■ How to complete this task: For the data below, report the number of lines that contain the string "Obligations" and nothing else.
--------------------------------
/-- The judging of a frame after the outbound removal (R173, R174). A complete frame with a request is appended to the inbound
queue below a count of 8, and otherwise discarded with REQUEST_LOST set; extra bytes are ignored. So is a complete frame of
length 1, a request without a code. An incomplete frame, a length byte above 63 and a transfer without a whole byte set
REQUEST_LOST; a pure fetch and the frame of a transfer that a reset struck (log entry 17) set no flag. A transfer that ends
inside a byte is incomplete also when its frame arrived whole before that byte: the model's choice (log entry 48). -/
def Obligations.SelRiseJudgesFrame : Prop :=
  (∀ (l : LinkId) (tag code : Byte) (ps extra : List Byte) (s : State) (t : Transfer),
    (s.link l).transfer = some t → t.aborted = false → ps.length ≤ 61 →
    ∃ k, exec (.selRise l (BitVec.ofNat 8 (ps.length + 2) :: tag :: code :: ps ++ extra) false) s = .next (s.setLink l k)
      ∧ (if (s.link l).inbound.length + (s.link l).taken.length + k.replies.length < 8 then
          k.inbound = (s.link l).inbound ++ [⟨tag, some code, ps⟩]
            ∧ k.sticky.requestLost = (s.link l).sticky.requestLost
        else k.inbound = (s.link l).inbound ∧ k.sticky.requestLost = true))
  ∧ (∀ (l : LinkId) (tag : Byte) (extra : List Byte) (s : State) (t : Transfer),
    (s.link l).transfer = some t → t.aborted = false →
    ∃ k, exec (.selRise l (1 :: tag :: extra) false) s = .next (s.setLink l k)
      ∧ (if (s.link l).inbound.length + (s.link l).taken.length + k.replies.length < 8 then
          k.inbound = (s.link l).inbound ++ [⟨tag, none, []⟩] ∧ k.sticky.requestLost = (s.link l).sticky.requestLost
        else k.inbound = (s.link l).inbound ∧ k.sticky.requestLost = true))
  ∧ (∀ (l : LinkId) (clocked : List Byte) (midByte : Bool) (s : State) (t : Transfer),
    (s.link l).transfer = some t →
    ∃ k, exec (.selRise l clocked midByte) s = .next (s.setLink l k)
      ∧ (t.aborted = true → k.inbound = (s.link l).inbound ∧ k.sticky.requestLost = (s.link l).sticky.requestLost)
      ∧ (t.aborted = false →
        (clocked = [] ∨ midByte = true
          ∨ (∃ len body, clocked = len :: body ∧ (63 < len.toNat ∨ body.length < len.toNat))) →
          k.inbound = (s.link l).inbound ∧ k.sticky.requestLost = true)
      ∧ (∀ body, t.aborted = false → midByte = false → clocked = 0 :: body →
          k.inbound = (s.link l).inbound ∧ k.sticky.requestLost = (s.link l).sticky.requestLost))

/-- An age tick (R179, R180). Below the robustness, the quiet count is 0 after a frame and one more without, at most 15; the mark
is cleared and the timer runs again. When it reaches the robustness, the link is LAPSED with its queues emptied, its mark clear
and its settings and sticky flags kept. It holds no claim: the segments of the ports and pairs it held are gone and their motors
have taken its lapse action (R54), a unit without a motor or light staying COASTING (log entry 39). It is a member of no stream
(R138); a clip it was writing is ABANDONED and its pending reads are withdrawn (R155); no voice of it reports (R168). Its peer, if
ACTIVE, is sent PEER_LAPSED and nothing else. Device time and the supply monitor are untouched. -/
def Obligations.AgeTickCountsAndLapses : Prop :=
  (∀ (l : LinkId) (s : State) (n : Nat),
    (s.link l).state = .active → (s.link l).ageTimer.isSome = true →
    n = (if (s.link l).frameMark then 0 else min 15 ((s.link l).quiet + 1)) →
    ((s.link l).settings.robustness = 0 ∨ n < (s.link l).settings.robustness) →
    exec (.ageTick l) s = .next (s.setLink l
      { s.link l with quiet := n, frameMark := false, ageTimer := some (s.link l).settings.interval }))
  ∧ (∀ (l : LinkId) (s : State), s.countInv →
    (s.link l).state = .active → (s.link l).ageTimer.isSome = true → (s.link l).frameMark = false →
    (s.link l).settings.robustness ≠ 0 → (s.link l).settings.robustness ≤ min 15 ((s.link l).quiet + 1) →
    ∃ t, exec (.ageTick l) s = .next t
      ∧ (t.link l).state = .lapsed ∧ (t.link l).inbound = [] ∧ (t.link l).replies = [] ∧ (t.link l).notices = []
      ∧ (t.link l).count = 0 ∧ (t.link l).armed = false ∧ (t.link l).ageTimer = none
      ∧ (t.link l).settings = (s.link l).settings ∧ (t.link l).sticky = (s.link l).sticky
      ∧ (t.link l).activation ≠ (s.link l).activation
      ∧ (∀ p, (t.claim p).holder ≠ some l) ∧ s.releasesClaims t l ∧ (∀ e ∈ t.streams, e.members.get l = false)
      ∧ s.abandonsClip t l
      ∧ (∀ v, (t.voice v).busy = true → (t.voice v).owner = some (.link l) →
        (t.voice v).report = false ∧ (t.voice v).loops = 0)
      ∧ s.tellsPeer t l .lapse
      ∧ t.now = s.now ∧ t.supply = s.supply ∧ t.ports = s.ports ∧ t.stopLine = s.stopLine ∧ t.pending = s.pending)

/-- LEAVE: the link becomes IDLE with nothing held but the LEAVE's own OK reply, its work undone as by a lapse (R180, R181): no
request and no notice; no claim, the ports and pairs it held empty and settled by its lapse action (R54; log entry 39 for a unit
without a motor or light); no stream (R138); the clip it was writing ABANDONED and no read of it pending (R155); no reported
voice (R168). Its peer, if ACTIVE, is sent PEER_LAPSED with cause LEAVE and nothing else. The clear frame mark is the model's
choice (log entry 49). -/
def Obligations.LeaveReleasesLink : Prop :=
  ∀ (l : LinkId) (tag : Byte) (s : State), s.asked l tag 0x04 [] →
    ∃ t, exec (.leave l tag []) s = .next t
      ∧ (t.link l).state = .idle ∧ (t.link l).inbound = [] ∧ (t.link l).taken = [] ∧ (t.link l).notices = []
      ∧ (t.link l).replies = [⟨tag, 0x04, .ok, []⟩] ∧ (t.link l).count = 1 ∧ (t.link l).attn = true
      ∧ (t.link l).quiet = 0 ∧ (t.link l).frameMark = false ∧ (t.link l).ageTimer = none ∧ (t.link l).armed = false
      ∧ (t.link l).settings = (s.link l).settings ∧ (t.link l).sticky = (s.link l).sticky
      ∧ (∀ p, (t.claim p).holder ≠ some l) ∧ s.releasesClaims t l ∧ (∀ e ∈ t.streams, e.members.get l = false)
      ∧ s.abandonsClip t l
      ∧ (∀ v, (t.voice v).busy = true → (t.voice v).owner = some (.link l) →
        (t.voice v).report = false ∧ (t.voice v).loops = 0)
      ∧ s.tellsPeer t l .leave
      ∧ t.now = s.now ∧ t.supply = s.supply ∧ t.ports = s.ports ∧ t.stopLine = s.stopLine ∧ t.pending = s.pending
--------------------------------
■ Reply: 3